## ABOUT THIS EXERCISE
Copy every line of the listing exactly.

## ENTRIES PROVIDED
○ ○ ○ ○

/-! ### State.emit -/

@[simp] theorem State.emit_running (s : State) (o : Output) : (s.emit o).running = s.running := rfl
@[simp] theorem State.emit_settings (s : State) (o : Output) : (s.emit o).settings = s.settings := rfl
@[simp] theorem State.emit_htu (s : State) (o : Output) : (s.emit o).htu = s.htu := rfl
@[simp] theorem State.emit_scu (s : State) (o : Output) : (s.emit o).scu = s.scu := rfl
@[simp] theorem State.emit_clc (s : State) (o : Output) : (s.emit o).clc = s.clc := rfl
@[simp] theorem State.emit_ftr (s : State) (o : Output) : (s.emit o).ftr = s.ftr := rfl
@[simp] theorem State.emit_ade (s : State) (o : Output) : (s.emit o).ade = s.ade := rfl
@[simp] theorem State.emit_askTag (s : State) (o : Output) : (s.emit o).askTag = s.askTag := rfl
@[simp] theorem State.emit_peer (s : State) (o : Output) : (s.emit o).peer = s.peer := rfl
@[simp] theorem State.emit_plc (s : State) (o : Output) : (s.emit o).plc = s.plc := rfl
@[simp] theorem State.emit_pbu (s : State) (o : Output) : (s.emit o).pbu = s.pbu := rfl
@[simp] theorem State.emit_cpm (s : State) (o : Output) : (s.emit o).cpm = s.cpm := rfl
@[simp] theorem State.emit_sched (s : State) (o : Output) : (s.emit o).sched = s.sched := rfl
@[simp] theorem State.emit_rxa (s : State) (o : Output) : (s.emit o).rxa = s.rxa := rfl
@[simp] theorem State.emit_links (s : State) (o : Output) : (s.emit o).links = s.links := rfl
@[simp] theorem State.emit_due (s : State) (o : Output) : (s.emit o).due = s.due := rfl
@[simp] theorem State.emit_out (s : State) (o : Output) : (s.emit o).out = s.out ++ [o] := rfl
@[simp] theorem State.emit_freeCount (s : State) (o : Output) : (s.emit o).freeCount = s.freeCount := rfl
@[simp] theorem State.emit_pending (s : State) (o : Output) : (s.emit o).pending = s.pending := rfl

/-! ### State.command -/

@[simp] theorem State.command_running (s : State) (k : CarrierId) (c : ModemCommand) : (s.command k c).running = s.running := rfl
@[simp] theorem State.command_settings (s : State) (k : CarrierId) (c : ModemCommand) : (s.command k c).settings = s.settings := rfl
@[simp] theorem State.command_htu (s : State) (k : CarrierId) (c : ModemCommand) : (s.command k c).htu = s.htu := rfl
@[simp] theorem State.command_scu (s : State) (k : CarrierId) (c : ModemCommand) : (s.command k c).scu = s.scu := rfl
@[simp] theorem State.command_clc (s : State) (k : CarrierId) (c : ModemCommand) : (s.command k c).clc = s.clc := rfl
@[simp] theorem State.command_ftr (s : State) (k : CarrierId) (c : ModemCommand) : (s.command k c).ftr = s.ftr := rfl
@[simp] theorem State.command_ade (s : State) (k : CarrierId) (c : ModemCommand) : (s.command k c).ade = s.ade := rfl
@[simp] theorem State.command_askTag (s : State) (k : CarrierId) (c : ModemCommand) : (s.command k c).askTag = s.askTag := rfl
@[simp] theorem State.command_peer (s : State) (k : CarrierId) (c : ModemCommand) : (s.command k c).peer = s.peer := rfl
@[simp] theorem State.command_plc (s : State) (k : CarrierId) (c : ModemCommand) : (s.command k c).plc = s.plc := rfl
@[simp] theorem State.command_pbu (s : State) (k : CarrierId) (c : ModemCommand) : (s.command k c).pbu = s.pbu := rfl
@[simp] theorem State.command_cpm (s : State) (k : CarrierId) (c : ModemCommand) : (s.command k c).cpm = s.cpm := rfl
@[simp] theorem State.command_sched (s : State) (k : CarrierId) (c : ModemCommand) : (s.command k c).sched = s.sched := rfl
@[simp] theorem State.command_rxa (s : State) (k : CarrierId) (c : ModemCommand) : (s.command k c).rxa = s.rxa := rfl
@[simp] theorem State.command_links (s : State) (k : CarrierId) (c : ModemCommand) : (s.command k c).links = s.links := rfl
@[simp] theorem State.command_due (s : State) (k : CarrierId) (c : ModemCommand) : (s.command k c).due = s.due := rfl
@[simp] theorem State.command_out (s : State) (k : CarrierId) (c : ModemCommand) : (s.command k c).out = s.out ++ [.modem k c] := rfl
@[simp] theorem State.command_freeCount (s : State) (k : CarrierId) (c : ModemCommand) : (s.command k c).freeCount = s.freeCount := rfl
@[simp] theorem State.command_pending (s : State) (k : CarrierId) (c : ModemCommand) : (s.command k c).pending = s.pending := rfl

○ ○ ○ ○

## EXERCISE RESPONSE
/-! ### State.emit -/

@[simp] theorem State.emit_running (s : State) (o : Output) : (s.emit o).running = s.running := rfl
@[simp] theorem State.emit_settings (s : State) (o : Output) : (s.emit o).settings = s.settings := rfl
@[simp] theorem State.emit_htu (s : State) (o : Output) : (s.emit o).htu = s.htu := rfl
@[simp] theorem State.emit_scu (s : State) (o : Output) : (s.emit o).scu = s.scu := rfl
@[simp] theorem State.emit_clc (s : State) (o : Output) : (s.emit o).clc = s.clc := rfl
@[simp] theorem State.emit_ftr (s : State) (o : Output) : (s.emit o).ftr = s.ftr := rfl
@[simp] theorem State.emit_ade (s : State) (o : Output) : (s.emit o).ade = s.ade := rfl
@[simp] theorem State.emit_askTag (s : State) (o : Output) : (s.emit o).askTag = s.askTag := rfl
@[simp] theorem State.emit_peer (s : State) (o : Output) : (s.emit o).peer = s.peer := rfl
@[simp] theorem State.emit_plc (s : State) (o : Output) : (s.emit o).plc = s.plc := rfl
@[simp] theorem State.emit_pbu (s : State) (o : Output) : (s.emit o).pbu = s.pbu := rfl
@[simp] theorem State.emit_cpm (s : State) (o : Output) : (s.emit o).cpm = s.cpm := rfl
@[simp] theorem State.emit_sched (s : State) (o : Output) : (s.emit o).sched = s.sched := rfl
@[simp] theorem State.emit_rxa (s : State) (o : Output) : (s.emit o).rxa = s.rxa := rfl
@[simp] theorem State.emit_links (s : State) (o : Output) : (s.emit o).links = s.links := rfl
@[simp] theorem State.emit_due (s : State) (o : Output) : (s.emit o).due = s.due := rfl
@[simp] theorem State.emit_out (s : State) (o : Output) : (s.emit o).out = s.out ++ [o] := rfl
@[simp] theorem State.emit_freeCount (s : State) (o : Output) : (s.emit o).freeCount = s.freeCount := rfl
@[simp] theorem State.emit_pending (s : State) (o : Output) : (s.emit o).pending = s.pending := rfl

/-! ### State.command -/

@[simp] theorem State.command_running (s : State) (k : CarrierId) (c : ModemCommand) : (s.command k c).running = s.running := rfl
@[simp] theorem State.command_settings (s : State) (k : CarrierId) (c : ModemCommand) : (s.command k c).settings = s.settings := rfl
@[simp] theorem State.command_htu (s : State) (k : CarrierId) (c : ModemCommand) : (s.command k c).htu = s.htu := rfl
@[simp] theorem State.command_scu (s : State) (k : CarrierId) (c : ModemCommand) : (s.command k c).scu = s.scu := rfl
@[simp] theorem State.command_clc (s : State) (k : CarrierId) (c : ModemCommand) : (s.command k c).clc = s.clc := rfl
@[simp] theorem State.command_ftr (s : State) (k : CarrierId) (c : ModemCommand) : (s.command k c).ftr = s.ftr := rfl
@[simp] theorem State.command_ade (s : State) (k : CarrierId) (c : ModemCommand) : (s.command k c).ade = s.ade := rfl
@[simp] theorem State.command_askTag (s : State) (k : CarrierId) (c : ModemCommand) : (s.command k c).askTag = s.askTag := rfl
@[simp] theorem State.command_peer (s : State) (k : CarrierId) (c : ModemCommand) : (s.command k c).peer = s.peer := rfl
@[simp] theorem State.command_plc (s : State) (k : CarrierId) (c : ModemCommand) : (s.command k c).plc = s.plc := rfl
@[simp] theorem State.command_pbu (s : State) (k : CarrierId) (c : ModemCommand) : (s.command k c).pbu = s.pbu := rfl
@[simp] theorem State.command_cpm (s : State) (k : CarrierId) (c : ModemCommand) : (s.command k c).cpm = s.cpm := rfl
@[simp] theorem State.command_sched (s : State) (k : CarrierId) (c : ModemCommand) : (s.command k c).sched = s.sched := rfl
@[simp] theorem State.command_rxa (s : State) (k : CarrierId) (c : ModemCommand) : (s.command k c).rxa = s.rxa := rfl
@[simp] theorem State.command_links (s : State) (k : CarrierId) (c : ModemCommand) : (s.command k c).links = s.links := rfl
@[simp] theorem State.command_due (s : State) (k : CarrierId) (c : ModemCommand) : (s.command k c).due = s.due := rfl
@[simp] theorem State.command_out (s : State) (k : CarrierId) (c : ModemCommand) : (s.command k c).out = s.out ++ [.modem k c] := rfl
@[simp] theorem State.command_freeCount (s : State) (k : CarrierId) (c : ModemCommand) : (s.command k c).freeCount = s.freeCount := rfl
@[simp] theorem State.command_pending (s : State) (k : CarrierId) (c : ModemCommand) : (s.command k c).pending = s.pending := rfl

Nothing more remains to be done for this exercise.